*TASK DESCRIPTION*.
A single stretch of the material below is to be transcribed exactly, starting at the line with "t.get F.DRC_CA_PARITY_COUNT ch" and ending after the line with "[.DRC_STATUS, .DRC_FREEZE_STATUS, .DRC_FREEZES, .DRC_CA_PARITY])".

***** GIVEN ENTRIES

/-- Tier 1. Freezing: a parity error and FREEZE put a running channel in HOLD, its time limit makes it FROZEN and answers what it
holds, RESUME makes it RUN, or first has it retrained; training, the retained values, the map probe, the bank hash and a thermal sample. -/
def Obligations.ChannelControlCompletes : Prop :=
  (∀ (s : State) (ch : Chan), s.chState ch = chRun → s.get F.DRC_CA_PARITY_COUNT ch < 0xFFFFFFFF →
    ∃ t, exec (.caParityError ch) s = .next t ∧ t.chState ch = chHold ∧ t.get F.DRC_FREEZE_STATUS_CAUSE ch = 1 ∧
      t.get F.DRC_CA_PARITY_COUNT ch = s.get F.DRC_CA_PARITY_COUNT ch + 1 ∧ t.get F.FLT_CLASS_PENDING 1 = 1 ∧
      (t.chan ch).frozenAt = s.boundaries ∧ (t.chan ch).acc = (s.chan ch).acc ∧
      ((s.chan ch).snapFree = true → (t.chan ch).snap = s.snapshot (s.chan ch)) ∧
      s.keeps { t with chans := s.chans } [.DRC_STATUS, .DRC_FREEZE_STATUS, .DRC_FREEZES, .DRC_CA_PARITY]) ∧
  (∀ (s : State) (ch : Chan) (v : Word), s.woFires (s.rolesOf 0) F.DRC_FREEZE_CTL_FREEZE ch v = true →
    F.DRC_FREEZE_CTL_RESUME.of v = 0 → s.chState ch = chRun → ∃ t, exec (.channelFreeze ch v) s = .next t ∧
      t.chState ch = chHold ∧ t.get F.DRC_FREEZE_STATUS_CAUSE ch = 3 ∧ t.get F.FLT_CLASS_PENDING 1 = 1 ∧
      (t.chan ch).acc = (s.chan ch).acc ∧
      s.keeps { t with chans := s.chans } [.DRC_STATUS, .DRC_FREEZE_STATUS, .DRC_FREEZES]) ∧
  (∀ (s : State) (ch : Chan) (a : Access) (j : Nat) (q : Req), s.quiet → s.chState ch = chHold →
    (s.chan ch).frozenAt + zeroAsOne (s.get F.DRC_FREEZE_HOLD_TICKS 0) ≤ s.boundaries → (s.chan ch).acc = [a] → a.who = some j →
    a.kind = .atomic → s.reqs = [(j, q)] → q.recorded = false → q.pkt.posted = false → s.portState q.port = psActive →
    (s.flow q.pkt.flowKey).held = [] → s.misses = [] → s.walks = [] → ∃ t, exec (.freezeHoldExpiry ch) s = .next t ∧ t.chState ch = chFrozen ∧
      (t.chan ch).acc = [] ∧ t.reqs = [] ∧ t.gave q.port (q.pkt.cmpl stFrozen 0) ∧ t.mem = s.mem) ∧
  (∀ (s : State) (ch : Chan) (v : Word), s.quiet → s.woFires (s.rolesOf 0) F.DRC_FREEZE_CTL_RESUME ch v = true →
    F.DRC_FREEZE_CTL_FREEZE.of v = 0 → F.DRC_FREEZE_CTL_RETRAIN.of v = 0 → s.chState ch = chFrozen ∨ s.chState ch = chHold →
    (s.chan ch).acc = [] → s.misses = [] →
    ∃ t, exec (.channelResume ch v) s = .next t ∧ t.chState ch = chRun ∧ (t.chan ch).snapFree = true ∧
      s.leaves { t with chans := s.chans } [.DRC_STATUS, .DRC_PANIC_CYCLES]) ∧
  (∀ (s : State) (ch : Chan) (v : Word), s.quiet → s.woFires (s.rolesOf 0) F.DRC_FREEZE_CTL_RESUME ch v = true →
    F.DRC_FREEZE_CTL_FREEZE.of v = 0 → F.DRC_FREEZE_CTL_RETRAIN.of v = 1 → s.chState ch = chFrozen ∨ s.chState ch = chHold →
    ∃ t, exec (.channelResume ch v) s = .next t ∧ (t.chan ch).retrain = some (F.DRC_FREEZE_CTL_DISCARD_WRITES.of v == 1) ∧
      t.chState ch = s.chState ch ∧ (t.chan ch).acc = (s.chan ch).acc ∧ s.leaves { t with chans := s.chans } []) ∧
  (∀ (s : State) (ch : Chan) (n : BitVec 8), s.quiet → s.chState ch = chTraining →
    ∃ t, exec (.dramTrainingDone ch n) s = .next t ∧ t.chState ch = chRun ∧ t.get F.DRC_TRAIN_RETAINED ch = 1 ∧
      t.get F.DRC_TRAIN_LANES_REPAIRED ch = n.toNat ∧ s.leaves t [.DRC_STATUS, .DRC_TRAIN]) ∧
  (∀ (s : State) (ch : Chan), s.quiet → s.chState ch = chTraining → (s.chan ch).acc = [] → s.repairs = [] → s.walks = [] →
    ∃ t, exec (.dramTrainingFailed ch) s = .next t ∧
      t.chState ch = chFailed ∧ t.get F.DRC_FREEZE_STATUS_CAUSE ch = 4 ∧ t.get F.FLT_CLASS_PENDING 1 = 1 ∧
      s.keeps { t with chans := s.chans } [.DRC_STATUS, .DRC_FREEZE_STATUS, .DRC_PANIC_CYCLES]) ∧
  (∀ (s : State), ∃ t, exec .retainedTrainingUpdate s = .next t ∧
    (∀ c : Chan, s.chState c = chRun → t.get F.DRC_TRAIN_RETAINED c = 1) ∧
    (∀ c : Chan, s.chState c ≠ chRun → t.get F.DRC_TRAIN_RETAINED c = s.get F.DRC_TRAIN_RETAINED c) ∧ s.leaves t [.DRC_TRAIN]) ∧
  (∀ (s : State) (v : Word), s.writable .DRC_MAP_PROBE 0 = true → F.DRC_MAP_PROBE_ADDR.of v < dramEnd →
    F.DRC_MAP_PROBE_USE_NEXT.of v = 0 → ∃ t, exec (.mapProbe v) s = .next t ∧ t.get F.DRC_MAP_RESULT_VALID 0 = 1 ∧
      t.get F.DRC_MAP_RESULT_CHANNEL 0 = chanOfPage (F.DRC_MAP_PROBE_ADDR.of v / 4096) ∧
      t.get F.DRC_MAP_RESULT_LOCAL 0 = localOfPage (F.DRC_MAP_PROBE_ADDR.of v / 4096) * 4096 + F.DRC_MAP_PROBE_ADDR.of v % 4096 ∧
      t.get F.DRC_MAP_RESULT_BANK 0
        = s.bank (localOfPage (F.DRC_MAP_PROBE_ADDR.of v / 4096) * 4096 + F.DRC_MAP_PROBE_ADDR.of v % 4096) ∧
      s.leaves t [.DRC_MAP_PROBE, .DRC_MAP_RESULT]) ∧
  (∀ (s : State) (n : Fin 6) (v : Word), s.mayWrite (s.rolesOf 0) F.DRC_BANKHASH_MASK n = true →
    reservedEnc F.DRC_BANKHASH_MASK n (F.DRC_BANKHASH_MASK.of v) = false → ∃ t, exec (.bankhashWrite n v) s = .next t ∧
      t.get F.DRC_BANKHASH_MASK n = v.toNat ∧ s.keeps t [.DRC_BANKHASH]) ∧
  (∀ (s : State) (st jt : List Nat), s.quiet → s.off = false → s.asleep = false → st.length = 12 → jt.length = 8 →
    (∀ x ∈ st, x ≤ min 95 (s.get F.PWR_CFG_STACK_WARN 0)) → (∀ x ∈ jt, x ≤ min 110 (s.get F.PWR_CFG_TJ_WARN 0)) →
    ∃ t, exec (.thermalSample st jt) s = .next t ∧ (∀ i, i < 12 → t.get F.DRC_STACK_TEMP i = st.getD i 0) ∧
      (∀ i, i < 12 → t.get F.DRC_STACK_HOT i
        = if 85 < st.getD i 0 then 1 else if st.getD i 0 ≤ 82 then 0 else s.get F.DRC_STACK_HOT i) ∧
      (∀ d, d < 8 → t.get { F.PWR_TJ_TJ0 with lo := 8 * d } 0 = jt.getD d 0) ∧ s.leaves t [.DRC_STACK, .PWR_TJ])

**********
***** GIVEN ENTRIES

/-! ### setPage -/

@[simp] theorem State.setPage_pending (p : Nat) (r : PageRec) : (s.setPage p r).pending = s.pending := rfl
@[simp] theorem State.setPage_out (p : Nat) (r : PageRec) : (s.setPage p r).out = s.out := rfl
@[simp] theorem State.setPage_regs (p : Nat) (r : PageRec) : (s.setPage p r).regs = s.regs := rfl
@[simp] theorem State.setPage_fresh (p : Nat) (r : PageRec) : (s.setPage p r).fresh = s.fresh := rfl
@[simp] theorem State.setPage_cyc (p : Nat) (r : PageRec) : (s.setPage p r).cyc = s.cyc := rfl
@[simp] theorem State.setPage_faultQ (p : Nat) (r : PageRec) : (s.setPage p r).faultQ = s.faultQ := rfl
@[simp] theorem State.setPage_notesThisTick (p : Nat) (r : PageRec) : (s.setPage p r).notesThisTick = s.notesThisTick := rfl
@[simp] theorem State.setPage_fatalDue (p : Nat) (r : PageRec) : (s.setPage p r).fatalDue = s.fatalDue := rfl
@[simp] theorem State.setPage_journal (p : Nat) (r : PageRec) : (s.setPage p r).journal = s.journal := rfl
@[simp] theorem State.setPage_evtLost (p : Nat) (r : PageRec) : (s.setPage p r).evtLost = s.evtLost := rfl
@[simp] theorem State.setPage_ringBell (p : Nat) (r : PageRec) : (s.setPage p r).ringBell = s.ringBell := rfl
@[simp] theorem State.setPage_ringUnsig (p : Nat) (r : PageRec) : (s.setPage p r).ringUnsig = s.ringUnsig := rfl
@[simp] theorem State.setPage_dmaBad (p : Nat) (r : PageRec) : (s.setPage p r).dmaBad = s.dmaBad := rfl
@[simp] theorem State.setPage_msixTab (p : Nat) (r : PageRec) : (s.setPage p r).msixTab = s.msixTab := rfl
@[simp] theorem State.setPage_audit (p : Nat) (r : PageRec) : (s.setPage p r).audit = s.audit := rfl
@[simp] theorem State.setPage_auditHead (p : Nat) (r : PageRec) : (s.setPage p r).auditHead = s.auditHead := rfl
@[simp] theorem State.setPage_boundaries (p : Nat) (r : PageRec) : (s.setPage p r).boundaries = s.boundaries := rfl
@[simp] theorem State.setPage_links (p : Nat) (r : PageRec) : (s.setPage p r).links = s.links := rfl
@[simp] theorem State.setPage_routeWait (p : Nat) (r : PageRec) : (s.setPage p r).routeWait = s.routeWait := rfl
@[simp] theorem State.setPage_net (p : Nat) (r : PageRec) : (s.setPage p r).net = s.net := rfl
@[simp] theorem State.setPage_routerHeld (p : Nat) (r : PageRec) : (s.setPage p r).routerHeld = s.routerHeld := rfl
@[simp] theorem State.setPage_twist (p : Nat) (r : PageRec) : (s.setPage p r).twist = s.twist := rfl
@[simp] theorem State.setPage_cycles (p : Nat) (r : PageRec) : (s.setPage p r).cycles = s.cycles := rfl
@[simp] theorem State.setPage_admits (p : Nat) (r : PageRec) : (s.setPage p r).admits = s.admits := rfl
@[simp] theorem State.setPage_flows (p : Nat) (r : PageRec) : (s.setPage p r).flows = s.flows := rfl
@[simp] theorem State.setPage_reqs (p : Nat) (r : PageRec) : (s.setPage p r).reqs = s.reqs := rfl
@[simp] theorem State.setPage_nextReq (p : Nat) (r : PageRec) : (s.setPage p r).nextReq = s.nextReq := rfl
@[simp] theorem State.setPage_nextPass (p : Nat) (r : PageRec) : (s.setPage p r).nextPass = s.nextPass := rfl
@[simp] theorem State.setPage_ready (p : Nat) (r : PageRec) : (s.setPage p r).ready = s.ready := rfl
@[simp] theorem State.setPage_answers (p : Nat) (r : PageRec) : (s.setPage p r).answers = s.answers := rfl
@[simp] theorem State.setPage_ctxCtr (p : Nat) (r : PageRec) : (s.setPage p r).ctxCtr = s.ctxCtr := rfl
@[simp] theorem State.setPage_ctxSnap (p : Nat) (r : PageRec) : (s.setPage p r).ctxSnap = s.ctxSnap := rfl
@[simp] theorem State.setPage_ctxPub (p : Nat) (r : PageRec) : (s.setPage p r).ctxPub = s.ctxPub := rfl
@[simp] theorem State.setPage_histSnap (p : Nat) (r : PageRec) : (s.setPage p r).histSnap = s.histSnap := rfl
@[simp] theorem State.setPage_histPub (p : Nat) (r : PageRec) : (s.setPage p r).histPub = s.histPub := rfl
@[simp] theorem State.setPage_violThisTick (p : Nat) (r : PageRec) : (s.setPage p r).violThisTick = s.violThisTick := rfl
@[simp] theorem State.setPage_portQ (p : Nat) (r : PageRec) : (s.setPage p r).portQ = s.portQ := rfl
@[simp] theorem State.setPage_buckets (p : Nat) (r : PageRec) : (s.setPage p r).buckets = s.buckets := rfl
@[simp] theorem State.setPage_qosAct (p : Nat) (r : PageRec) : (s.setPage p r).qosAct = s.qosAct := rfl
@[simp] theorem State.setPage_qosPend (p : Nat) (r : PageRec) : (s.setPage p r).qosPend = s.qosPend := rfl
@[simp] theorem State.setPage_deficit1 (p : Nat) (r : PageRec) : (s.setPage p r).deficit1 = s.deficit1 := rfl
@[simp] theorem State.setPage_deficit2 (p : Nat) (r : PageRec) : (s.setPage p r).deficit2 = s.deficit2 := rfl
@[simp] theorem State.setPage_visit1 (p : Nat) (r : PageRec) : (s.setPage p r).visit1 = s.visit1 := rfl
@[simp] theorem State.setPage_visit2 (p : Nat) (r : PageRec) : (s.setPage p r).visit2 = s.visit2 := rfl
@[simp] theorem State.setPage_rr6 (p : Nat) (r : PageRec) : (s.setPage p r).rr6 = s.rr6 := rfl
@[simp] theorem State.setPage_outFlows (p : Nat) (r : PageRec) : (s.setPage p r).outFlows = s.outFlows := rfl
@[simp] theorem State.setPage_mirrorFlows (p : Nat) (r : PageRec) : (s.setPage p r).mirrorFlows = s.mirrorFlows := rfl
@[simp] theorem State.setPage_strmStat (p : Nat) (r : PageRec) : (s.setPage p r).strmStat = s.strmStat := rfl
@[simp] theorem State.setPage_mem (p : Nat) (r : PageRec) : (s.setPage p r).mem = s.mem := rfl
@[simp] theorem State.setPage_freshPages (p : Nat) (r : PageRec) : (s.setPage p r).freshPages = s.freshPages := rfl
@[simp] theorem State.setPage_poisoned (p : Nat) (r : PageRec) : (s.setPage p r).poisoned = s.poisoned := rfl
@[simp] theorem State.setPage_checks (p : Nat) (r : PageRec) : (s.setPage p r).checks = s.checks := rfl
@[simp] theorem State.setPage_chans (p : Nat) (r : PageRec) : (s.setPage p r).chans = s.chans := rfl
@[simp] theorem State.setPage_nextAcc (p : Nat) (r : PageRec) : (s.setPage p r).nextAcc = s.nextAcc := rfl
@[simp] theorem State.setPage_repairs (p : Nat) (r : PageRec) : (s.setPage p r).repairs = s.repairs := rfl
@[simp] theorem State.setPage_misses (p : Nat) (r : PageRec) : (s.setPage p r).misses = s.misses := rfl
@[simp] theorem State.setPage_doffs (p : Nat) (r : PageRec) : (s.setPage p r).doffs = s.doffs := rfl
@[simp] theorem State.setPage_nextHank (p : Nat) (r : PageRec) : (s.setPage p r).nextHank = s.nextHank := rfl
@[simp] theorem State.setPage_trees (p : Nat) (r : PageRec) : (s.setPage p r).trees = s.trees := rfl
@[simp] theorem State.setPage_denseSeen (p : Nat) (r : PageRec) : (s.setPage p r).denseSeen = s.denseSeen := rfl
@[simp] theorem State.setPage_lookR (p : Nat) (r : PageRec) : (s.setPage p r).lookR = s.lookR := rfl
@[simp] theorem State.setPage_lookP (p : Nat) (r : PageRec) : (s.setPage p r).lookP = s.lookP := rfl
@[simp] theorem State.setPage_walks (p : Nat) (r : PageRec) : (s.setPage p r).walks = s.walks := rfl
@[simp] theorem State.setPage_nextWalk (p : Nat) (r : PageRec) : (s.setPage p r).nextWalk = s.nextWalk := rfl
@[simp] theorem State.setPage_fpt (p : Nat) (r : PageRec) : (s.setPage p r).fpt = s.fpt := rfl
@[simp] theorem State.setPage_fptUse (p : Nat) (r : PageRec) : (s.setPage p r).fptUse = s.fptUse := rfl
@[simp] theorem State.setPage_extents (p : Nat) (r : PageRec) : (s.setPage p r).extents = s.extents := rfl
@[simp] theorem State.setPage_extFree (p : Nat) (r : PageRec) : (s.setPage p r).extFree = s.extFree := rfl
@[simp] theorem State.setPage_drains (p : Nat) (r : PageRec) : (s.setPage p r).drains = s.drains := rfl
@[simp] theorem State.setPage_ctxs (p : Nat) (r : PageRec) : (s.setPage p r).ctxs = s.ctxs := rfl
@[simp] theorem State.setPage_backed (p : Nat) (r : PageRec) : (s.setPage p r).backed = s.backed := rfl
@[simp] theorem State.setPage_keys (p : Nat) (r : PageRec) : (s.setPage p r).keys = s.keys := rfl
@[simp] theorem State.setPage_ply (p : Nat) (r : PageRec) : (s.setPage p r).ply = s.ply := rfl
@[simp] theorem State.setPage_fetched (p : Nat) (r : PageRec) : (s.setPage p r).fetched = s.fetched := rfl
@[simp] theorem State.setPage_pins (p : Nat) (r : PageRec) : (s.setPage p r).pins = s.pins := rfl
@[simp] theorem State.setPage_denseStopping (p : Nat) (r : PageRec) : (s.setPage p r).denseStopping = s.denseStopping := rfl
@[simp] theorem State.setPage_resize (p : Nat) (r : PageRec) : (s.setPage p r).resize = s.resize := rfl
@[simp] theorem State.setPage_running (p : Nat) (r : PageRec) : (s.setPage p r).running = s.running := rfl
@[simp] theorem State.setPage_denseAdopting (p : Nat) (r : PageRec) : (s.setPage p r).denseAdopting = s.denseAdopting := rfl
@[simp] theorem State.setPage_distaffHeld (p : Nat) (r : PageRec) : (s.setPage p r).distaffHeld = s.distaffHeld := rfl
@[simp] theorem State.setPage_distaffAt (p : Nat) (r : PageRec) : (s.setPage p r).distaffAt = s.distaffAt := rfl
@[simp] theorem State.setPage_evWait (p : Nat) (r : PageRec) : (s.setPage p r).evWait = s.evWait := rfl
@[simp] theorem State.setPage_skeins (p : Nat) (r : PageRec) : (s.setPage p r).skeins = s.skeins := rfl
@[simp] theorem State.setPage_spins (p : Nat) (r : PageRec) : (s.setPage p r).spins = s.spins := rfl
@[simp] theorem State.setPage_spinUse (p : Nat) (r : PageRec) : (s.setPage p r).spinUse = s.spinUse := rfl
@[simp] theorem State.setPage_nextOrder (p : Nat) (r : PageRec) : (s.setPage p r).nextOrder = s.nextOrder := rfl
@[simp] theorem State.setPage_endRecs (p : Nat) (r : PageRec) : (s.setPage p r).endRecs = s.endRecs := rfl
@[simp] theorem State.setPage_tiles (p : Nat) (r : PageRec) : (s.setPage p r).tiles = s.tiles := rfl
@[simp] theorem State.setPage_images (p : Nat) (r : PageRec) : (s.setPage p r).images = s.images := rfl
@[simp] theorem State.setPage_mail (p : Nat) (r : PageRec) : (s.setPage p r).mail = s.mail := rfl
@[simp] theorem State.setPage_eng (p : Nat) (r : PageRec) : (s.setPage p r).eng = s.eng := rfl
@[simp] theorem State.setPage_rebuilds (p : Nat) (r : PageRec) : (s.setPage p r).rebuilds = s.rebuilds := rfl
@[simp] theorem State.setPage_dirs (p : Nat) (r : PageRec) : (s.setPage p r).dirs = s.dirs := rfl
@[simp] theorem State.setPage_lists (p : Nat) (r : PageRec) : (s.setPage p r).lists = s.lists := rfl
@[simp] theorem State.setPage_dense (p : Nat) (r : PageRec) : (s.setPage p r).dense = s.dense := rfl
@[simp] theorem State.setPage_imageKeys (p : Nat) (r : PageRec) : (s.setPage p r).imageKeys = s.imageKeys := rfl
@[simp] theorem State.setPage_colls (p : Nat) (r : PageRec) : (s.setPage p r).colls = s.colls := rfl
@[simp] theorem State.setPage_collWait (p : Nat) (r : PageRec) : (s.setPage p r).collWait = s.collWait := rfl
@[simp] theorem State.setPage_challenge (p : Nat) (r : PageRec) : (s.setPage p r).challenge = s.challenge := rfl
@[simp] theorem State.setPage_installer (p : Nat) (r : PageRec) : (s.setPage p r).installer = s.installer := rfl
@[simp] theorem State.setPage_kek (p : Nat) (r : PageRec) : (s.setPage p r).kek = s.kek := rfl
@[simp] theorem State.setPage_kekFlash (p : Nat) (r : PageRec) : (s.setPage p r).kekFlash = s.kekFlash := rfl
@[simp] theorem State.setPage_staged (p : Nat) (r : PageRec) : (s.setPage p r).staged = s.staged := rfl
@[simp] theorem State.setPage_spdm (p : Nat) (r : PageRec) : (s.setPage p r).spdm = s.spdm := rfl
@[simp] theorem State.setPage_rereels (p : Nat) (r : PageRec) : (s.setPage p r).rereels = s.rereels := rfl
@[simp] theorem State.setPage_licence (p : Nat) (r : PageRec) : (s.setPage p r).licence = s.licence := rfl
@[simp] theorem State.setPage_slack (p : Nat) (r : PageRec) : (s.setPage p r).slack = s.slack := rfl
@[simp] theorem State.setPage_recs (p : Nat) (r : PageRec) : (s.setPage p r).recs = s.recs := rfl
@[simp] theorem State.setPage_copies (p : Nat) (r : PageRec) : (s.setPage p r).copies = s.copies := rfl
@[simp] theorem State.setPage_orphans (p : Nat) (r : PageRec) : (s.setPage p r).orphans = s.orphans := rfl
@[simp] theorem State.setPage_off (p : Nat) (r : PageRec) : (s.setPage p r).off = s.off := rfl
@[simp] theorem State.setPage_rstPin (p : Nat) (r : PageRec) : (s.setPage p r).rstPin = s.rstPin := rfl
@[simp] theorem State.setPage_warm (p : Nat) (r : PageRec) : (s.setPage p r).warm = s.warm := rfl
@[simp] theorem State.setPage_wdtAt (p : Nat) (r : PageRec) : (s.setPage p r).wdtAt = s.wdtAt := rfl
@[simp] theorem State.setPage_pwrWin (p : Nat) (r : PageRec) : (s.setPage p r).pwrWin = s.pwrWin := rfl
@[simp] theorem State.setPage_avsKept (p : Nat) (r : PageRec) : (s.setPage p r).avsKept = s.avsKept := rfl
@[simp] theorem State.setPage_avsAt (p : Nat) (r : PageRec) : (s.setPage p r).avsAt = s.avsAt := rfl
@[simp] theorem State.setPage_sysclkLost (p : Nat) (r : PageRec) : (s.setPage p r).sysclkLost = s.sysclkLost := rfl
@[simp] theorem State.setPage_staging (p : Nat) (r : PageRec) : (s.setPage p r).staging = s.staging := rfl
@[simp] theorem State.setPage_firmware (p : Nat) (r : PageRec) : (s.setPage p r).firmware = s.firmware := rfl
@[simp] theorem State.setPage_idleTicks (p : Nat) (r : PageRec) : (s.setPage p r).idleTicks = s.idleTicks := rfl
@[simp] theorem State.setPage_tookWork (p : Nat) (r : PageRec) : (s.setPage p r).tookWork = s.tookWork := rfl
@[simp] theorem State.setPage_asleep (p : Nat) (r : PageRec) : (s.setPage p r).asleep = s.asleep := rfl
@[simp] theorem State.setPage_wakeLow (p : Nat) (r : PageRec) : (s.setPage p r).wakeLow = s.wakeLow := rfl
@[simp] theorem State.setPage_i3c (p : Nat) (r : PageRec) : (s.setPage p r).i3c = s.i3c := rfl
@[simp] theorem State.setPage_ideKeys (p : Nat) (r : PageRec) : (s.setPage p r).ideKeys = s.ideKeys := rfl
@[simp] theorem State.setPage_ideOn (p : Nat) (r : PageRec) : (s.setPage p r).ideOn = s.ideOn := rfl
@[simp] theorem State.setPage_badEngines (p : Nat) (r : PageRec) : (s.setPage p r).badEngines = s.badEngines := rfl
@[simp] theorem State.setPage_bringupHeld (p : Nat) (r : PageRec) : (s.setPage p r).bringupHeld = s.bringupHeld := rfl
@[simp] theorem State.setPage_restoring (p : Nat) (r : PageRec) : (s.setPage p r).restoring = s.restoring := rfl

**********
***** GIVEN ENTRIES

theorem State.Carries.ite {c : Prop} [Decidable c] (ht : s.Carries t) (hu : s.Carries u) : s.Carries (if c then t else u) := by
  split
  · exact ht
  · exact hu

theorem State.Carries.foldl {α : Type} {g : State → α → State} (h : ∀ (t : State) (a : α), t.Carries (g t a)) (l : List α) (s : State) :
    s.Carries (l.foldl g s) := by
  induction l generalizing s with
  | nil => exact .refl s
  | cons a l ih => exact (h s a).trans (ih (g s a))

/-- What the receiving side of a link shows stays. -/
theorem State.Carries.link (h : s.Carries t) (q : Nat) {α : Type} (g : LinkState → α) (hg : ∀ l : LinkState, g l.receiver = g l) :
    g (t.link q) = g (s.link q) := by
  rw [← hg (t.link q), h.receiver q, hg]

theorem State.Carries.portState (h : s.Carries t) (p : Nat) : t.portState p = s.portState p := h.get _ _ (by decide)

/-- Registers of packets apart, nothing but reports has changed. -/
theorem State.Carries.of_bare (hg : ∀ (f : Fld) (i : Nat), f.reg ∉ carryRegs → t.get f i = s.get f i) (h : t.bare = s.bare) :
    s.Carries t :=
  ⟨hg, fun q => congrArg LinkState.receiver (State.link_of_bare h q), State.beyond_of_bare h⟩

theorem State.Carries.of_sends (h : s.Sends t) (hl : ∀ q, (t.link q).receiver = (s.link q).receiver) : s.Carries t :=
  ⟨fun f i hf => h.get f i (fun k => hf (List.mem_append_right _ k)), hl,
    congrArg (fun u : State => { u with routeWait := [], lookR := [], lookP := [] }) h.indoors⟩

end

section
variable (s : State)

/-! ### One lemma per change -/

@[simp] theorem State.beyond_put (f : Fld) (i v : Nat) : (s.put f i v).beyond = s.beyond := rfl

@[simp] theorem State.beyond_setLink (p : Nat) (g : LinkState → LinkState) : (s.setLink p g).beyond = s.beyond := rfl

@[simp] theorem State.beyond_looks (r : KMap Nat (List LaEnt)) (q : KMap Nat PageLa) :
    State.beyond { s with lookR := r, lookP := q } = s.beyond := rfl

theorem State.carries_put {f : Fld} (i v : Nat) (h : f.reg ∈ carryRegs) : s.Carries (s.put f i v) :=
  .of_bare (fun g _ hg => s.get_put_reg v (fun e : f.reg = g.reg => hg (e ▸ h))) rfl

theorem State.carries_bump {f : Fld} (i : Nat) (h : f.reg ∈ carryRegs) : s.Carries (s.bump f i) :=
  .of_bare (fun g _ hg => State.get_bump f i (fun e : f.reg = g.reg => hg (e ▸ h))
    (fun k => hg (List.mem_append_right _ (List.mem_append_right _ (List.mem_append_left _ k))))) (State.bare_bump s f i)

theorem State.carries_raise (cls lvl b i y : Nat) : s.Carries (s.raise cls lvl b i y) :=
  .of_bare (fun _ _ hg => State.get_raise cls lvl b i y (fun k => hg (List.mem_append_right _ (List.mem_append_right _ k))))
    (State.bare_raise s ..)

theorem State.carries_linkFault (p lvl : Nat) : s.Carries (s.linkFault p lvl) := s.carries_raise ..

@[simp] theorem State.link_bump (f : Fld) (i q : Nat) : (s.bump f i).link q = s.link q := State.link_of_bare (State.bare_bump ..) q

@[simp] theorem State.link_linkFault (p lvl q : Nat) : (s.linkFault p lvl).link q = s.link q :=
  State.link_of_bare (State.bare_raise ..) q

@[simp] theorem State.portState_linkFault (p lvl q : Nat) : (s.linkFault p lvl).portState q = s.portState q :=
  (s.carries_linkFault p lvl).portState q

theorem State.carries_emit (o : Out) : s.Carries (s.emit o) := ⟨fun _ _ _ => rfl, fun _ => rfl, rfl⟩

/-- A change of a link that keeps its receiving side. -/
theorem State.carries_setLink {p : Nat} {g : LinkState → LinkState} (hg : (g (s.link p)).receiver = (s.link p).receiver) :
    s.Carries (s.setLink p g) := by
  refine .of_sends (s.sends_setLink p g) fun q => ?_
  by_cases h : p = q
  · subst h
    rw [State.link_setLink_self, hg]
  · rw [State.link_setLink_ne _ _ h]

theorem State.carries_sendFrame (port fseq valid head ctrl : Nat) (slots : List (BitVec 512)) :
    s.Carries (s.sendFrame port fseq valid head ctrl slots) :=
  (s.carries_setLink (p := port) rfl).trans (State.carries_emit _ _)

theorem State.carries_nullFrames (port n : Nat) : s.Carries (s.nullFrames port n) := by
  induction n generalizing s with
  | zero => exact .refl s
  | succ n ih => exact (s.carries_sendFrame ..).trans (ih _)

**********

*EXERCISE RESPONSE*.
      t.get F.DRC_CA_PARITY_COUNT ch = s.get F.DRC_CA_PARITY_COUNT ch + 1 ∧ t.get F.FLT_CLASS_PENDING 1 = 1 ∧
      (t.chan ch).frozenAt = s.boundaries ∧ (t.chan ch).acc = (s.chan ch).acc ∧
      ((s.chan ch).snapFree = true → (t.chan ch).snap = s.snapshot (s.chan ch)) ∧
      s.keeps { t with chans := s.chans } [.DRC_STATUS, .DRC_FREEZE_STATUS, .DRC_FREEZES, .DRC_CA_PARITY]) ∧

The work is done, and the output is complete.